The man’s face, with its closely spaced eyes and exaggerated nose, its dreadful appearance sharpened in contrast by the shadows cast from nearby gaslights, was like a hideous, ugly mask that disappeared into his collar without a chin.
Most terrifying of all was the gun which he held.
Its muzzle was pointed straight at her face.
* * *
BLADEN COLE WAS ONE STEP AWAY FROM CALLING OUT TO Muriday when he saw the man raise his gun and step forward.
In the lamplight beyond the silhouette of the gunman, he saw Nicolette de la Gravière on the arm of Ezra Waldron.
Cole’s immediate thought was that he had been correct in his assumption that Waldron himself had become the loose end.
However, when Waldron pushed free of Nicolette’s hand on his arm and scrambled away, Muriday’s gun did not follow him.
Instead, it remained pointed at Nicolette’s terrified face.
“Muriday!” Cole shouted so loud that a sharp pain stung his vocal cords.
The man turned quickly, the muzzle of his Colt now trained on Bladen Cole.
K’pow-tzing!
The sounds of the gunshot and of the bullet whisking past Cole’s cheek came as one.
Cole looked into the hideous face of the rat-faced man, grotesquely distorted by the streetlights and made yet more monstrous in Cole’s mind by ten years of accumulated emotions which now surged over the bounty hunter like a tidal wave.
K’pow!
The bullet caught the rat-faced man in the right shoulder, effectively rendering his gun arm useless. The orders issued by Muriday’s conscious brain demanded that a finger squeeze a trigger, but the message could not get through.

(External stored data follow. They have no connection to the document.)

-- ==== Sys2Proof/Machine/Ops.lean ====
section
/-! DEFINITION. The named operations over registers, windows and the state: reading and writing a register word, block states,
counters, interrupt events, fresh values, access faults and refusals, the audit log's record of an event. -/
namespace Sys2Proof.Machine

/-- The outcome of every meaning. -/
abbrev Out := Host.Outcome State Fault Refusal

/-- What the register word at offset `o` of page `p` holds. -/
def State.reg (s : State) (p o : Nat) : Word := Store.get (regReset (regKey p o)) (regKey p o) s.regs

/-- Hold `v` in the register word at offset `o` of page `p`. -/
def State.setReg (s : State) (p o : Nat) (v : Word) : State := { s with regs := Store.put regReset (regKey p o) v s.regs }

/-- Change a register word by `f`. -/
def State.updReg (s : State) (p o : Nat) (f : Word → Word) : State := s.setReg p o (f (s.reg p o))

/-- Add `n` to a counter, which wraps at 2^32. -/
def State.addReg (s : State) (p o n : Nat) : State := s.updReg p o (· + word n)

/-- Increment a counter, which wraps at 2^32. -/
def State.incReg (s : State) (p o : Nat) : State := s.addReg p o 1

/-- Set bits of a register word. -/
def State.orReg (s : State) (p o : Nat) (m : Word) : State := s.updReg p o (· ||| m)

/-- Clear bits of a register word. -/
def State.clrReg (s : State) (p o : Nat) (m : Word) : State := s.updReg p o (· &&& ~~~m)

/-- Hold a number in bits [hi:lo] of a register word. -/
def State.setRegFld (s : State) (p o hi lo v : Nat) : State := s.updReg p o (fun w => setFld w hi lo v)

/-- Bits [hi:lo] of a register word. -/
def State.regFld (s : State) (p o hi lo : Nat) : Nat := fld (s.reg p o) hi lo

/-- A configuration word as the block runs it: the latched copy of the last ENABLING (R43). -/
def State.cfg (s : State) (p o : Nat) : Word := Store.get (regReset (regKey p o)) (regKey p o) s.latched

/-- Bits [hi:lo] of a configuration word as the block runs it. -/
def State.cfgFld (s : State) (p o hi lo : Nat) : Nat := fld (s.cfg p o) hi lo

/-- Keep the greater of a maximum register's low `n` bits and a new value, saturating. -/
def State.maxReg (s : State) (p o n v : Nat) : State :=
  let w := min v (2 ^ n - 1)
  if s.regFld p o (n - 1) 0 < w then s.setRegFld p o (n - 1) 0 w else s

/-- Take a fresh number for a free value. -/
def State.fresh (s : State) : Nat × State := (s.freeCtr, { s with freeCtr := s.freeCtr + 1 })

/-- Held in cold reset (R459, R460): nothing of the device runs. -/
def State.inReset (s : State) : Bool := s.pow.phase == 0

/-- The clocks stand: held in cold reset, or quenched (R453). -/
def State.stands (s : State) : Bool := bit (s.reg pgDebug 0x2000) 8 || s.inReset

/-! ### Block states (R40, R44) -/

/-- BLK_STATUS.STATE of a page: 0 DISABLED, 1 ENABLING, 2 ENABLED, 3 DRAINING, 4 SAFE. -/
def State.blk (s : State) (p : Nat) : Nat := s.regFld p 0x0C 2 0

/-- Whether a block is ENABLED. -/
abbrev State.enabled (s : State) (p : Nat) : Bool := s.blk p == 2

/-- Whether a block works: ENABLED, or DRAINING, in which it completes what it accepted. -/
abbrev State.working (s : State) (p : Nat) : Bool := s.blk p == 2 || s.blk p == 3

/-- Whether a block is SAFE. -/
abbrev State.safe (s : State) (p : Nat) : Bool := s.blk p == 4

/-- Raise interrupt event bit `b` of a page's INT_RAW (R40). -/
def State.raise (s : State) (p b : Nat) : State := s.orReg p 0x14 (oneBit b)

/-- Enter a block state: STATE, and the event STATE_CHANGE if it differs (R40, R44). -/
def State.setBlk (s : State) (p v : Nat) : State :=
  if s.blk p = v then s else (s.setRegFld p 0x0C 2 0 v).raise p 1

/-- Set a cause bit of BLK_FAULT (R40). -/
def State.blkFault (s : State) (p b : Nat) : State := s.orReg p 0x10 (oneBit b)

/-! ### Windows -/

/-- The key of word `i` of unit `u` of a page's banked window. -/
abbrev winKey (p u i : Nat) : Nat := (p * 0x1000000 + u) * 64 + i

/-- Reset values of banked window words: those of the field tables of R232, R282, R311-R313, R361, R384 and R438 that are
not 0, and the structure of R288 for traffic manager records, which `tmReset` adds. Unit ranges: TM level 0 queues from unit 0,
level 1 groups from unit 0x100000, level 2 ports from unit 0x200000. -/
def winReset (key : Nat) : Word :=
  let i := key % 64
  let u := key / 64 % 0x1000000
  let p := key / 64 / 0x1000000
  if p = 0x54 ∧ i = 0 then 0x7FFFFF#32
  else if p = 0x70 then
    let lvl := u / 0x100000
    let n := u % 0x100000
    if lvl ≤ 1 then
      if i = 0 then
        (if lvl = 0 then (if n < 1936 then word (n / 8 + 0x80000000 + n % 8 * 0x110000) else 0)
         else (if n < 242 then word (n + 0x80000000) else 0))
      else if i = 1 then 1
      else if i = 3 ∨ i = 7 then 0xFFFFFFFF#32
      else if i = 4 ∨ i = 5 ∨ i = 9 ∨ i = 10 then 0x8000#32
      else if i = 15 then 0x1000000#32
      else 0
    else
      if i = 0 then word (8 * n + 0x800C0000)
      else if i = 1 then 1
      else if i = 3 ∨ i = 7 then 0xFFFFFFFF#32
      else if i = 4 ∨ i = 5 ∨ i = 9 ∨ i = 10 then 0x8000#32
      else if i = 11 then 0xFAC688#32
      else if i = 13 then 0x640014#32
      else 0
  else if p = 0x24 then 0xFF#32
  else if p = 0x53 then
    let n := key % 0x40000000
    if n < 0x4000 then 0
    else if n < 0x40F0 then 0x1001#32 else if n < 0x4100 then 1#32
    else if n = 0x8001 then 3#32 else 0
  else if p = 0x0A then
    (if i = 1 then 0x1F else if i = 2 then 0x3F else if i = 4 then 0xFFFF0000#32 else if i = 5 then 0x1FF else 0)
  else 0

/-- Word `i` of unit `u` of the banked window of page `p`. -/
def State.winW (s : State) (p u i : Nat) : Word := Store.get (winReset (winKey p u i)) (winKey p u i) s.win

/-- Hold a banked window word. -/
def State.setWin (s : State) (p u i : Nat) (v : Word) : State := { s with win := Store.put winReset (winKey p u i) v s.win }

/-- Word `n` of a page's window read as one array. -/
abbrev State.winA (s : State) (p n : Nat) : Word := s.winW p (n / 64) (n % 64)

/-- Hold word `n` of a page's window array. -/
abbrev State.setWinA (s : State) (p n : Nat) (v : Word) : State := s.setWin p (n / 64) (n % 64) v

/-- Change a banked window word. -/
def State.updWin (s : State) (p u i : Nat) (f : Word → Word) : State := s.setWin p u i (f (s.winW p u i))

/-! ### Access faults, refusals, rights -/

/-- Record an access fault of an agent (R53, R54, R78): the page's BLK_FAULT.ACCESS where a page is addressed, the first
fault captured, OVERRUN for another, and the count. `kind`: 0 misaligned, 1 outside the window, 2 outside every range. -/
def State.accessFault (s : State) (a : Agent) (addr : Nat) (wr : Bool) (kind : Nat) (page : Option Nat) : State :=
  let s := match page with | some p => s.blkFault p 2 | none => s
  let s := if bit (s.reg 0 0x2010) 0 then s.orReg 0 0x2010 2#32
    else (s.setReg 0 0x2010 (word (1 + a.id * 16 + (if wr then 0x100 else 0) + kind * 0x200))).setReg 0 0x2014 (word addr)
  s.incReg 0 0x2018

/-- Count a refusal for a missing right (R100). -/
def State.deny (s : State) : State := s.incReg pgRoles 0x2018

/-- Whether a right set may make an access of required value `q` (R98). -/
def rightOk (set q : Nat) : Bool := q == 0 || (set &&& q) != 0

/-- The rights of the session that an agent holds (R101, R120). -/
def State.sessionRights (s : State) : Agent → Nat
  | .i3c => s.regFld pgRoles 0x200C 18 16
  | .mgmt => s.regFld pgRoles 0x2010 18 16
  | .debug => s.host.dbgRights.toNat
  | _ => 0

/-- The session number of an agent, 0 if none (R120). -/
def State.sessionOf (s : State) : Agent → Nat
  | .i3c => s.regFld pgRoles 0x200C 15 0
  | .mgmt => s.regFld pgRoles 0x2010 15 0
  | .debug => s.host.dbgSession.toNat
  | _ => 0

/-- The rights of an agent acting by itself on a page (R101): a host's are its session's, firmware in machine mode has
OPERATOR and INSTALLER, an application APP_RIGHTS, the debug port its session's and OPEN's (R444), Bellows all three on four pages. -/
def State.agentRights (s : State) (a : Agent) (p : Nat) : Nat :=
  match a with
  | .i3c | .mgmt => s.sessionRights a
  | .core _ => 3
  | .app _ => s.cfgFld pgCpctl 0x104 1 0
  | .debug => s.sessionRights a ||| s.regFld pgDebug 0x1000 1 0
  | .bellows => if p = pgGlobal ∨ p = pgBellows ∨ p = pgClocks ∨ p = pgLocks then 7 else 0

/-! ### Port numbers -/

/-- Topology in force (R31): 0 STANDALONE, 1 TWICEL, 2 TRUNKED. -/
abbrev State.topo (s : State) : Nat := s.regFld 0 0x2000 1 0

/-- Profile in force (R31): 0 FULL, 1 SWIFT, 2 DEEP, 3 LEAN, 4 BALANCED. -/
abbrev State.profile (s : State) : Nat := s.regFld 0 0x2000 10 8

/-- The device's own number in port numbers: 0 for the Twicel lead, 1 for the partner (R27), the logical ID in TRUNKED (R365). -/
def State.ownDev (s : State) : Nat :=
  if s.topo = 1 then (if bit (s.reg 0 0x2064) 0 then 0 else 1)
  else if s.topo = 2 then s.cfgFld pgVoq 0x100 23 16 else 0

/-- The number of a local port as tables and keys name it (R185, R212, R365). -/
def State.sysPort (s : State) (p : Nat) : Nat := if s.topo = 0 then p else s.ownDev * 256 + p

/-- The device and local port that such a number names. -/
def State.splitPort (s : State) (n : Nat) : Nat × Nat := if s.topo = 0 then (s.ownDev, n) else (n / 256, n % 256)

/-! ### Time stamps and the audit log -/

/-- Whole nanoseconds of the time base (R331). -/
def State.nowNs (s : State) : Nat := s.time.tb / 2 ^ 64

/-- Whether a time in whole nanoseconds lies before the current time (R247). -/
def State.past (s : State) (t : Nat) : Bool := decide (t * 2 ^ 64 < s.time.tb)

/-- The TOD80 seconds of the time base. -/
def State.nowSec (s : State) : Nat := s.nowNs / 1000000000

/-- The TOD80 nanoseconds of the time base. -/
def State.nowSub (s : State) : Nat := s.nowNs % 1000000000

/-- TIME_STATUS.VALID: the time base has been set (R336). -/
def State.timeValid (s : State) : Bool := bit (s.reg pgTime 0x2010) 0

/-- An audit record of now, with its SEQ left to the write (R111). -/
def State.auditRec (s : State) (a : Nat) (rights session kind status page : Nat) (addr data : Word) (count : Nat) : AuditRec :=
  { seq := 0, sec := BitVec.ofNat 48 s.nowSec, ns := word s.nowSub, kind := BitVec.ofNat 8 kind, agent := BitVec.ofNat 4 a,
    rights := BitVec.ofNat 3 rights, timeValid := s.timeValid, session := BitVec.ofNat 16 session,
    status := BitVec.ofNat 8 status, page := BitVec.ofNat 8 page, addr := addr, data := data, count := BitVec.ofNat 16 count }

/-- Record an event (R113): pending while fewer than 64 are, else counted as lost. A later store begins a record of its own (R112). -/
def State.audit (s : State) (r : AuditRec) : State :=
  if s.nvm.auditPend.length < 64 then { s with nvm := { s.nvm with auditPend := s.nvm.auditPend ++ [r], storeRun := none } }
  else { s with nvm := { s.nvm with auditLost := s.nvm.auditLost + 1, storeRun := none } }

/-- Record an event of an agent with its session and rights. -/
def State.auditBy (s : State) (a : Agent) (kind status page : Nat) (addr data : Word) (count : Nat) : State :=
  s.audit (s.auditRec a.id (s.agentRights a page) (s.sessionOf a) kind status page addr data count)

/-- Queue an in-band interrupt event (R93). -/
def State.ibi (s : State) (code detail : Nat) : State :=
  { s with host := { s.host with ibis := s.host.ibis ++ [(BitVec.ofNat 8 code, BitVec.ofNat 8 detail)] } }

end Sys2Proof.Machine
end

The weight of 250 grains of lead knocked Muriday off balance, and he toppled to the ground.
“This,” Cole told him, as he aimed his own Colt at the man, “is for William Cole, gunned down by you in Silver City ten years back.”
Muriday looked up pitifully through the excruciating pain.
Cole hoped that Muriday remembered that night down in Silver City. He could not know that the memory of that gunfight was among Muriday’s last thoughts, but he could read in the rat-faced man’s narrow-spaced eyes, that he did realize tonight’s gunfight had been his last.
Cole saw the rapidly growing pool of darkness beneath Muriday’s shoulder and knew that an artery had been nicked and the man did not have long to live. Cole lowered his gun and was in the midst of holstering it when he felt himself slammed by a force that nearly knocked him off balance.
In an instant, Cole realized that he was enveloped in the embrace of Nicolette de la Gravière.
He looked down into the tears flowing from those beautiful dark eyes, and heard the lips the color of chilies tell him:
“You saved my life!”
Her arms clung to him with an urgent, almost desperate, strength. He felt that he had no choice but to wrap his own arms around her.
She closed her eyes and placed a warm, moist kiss on his cheek.
Her eyes flickered open, then quickly closed.
The lips the color of chilies met his own, and time stopped.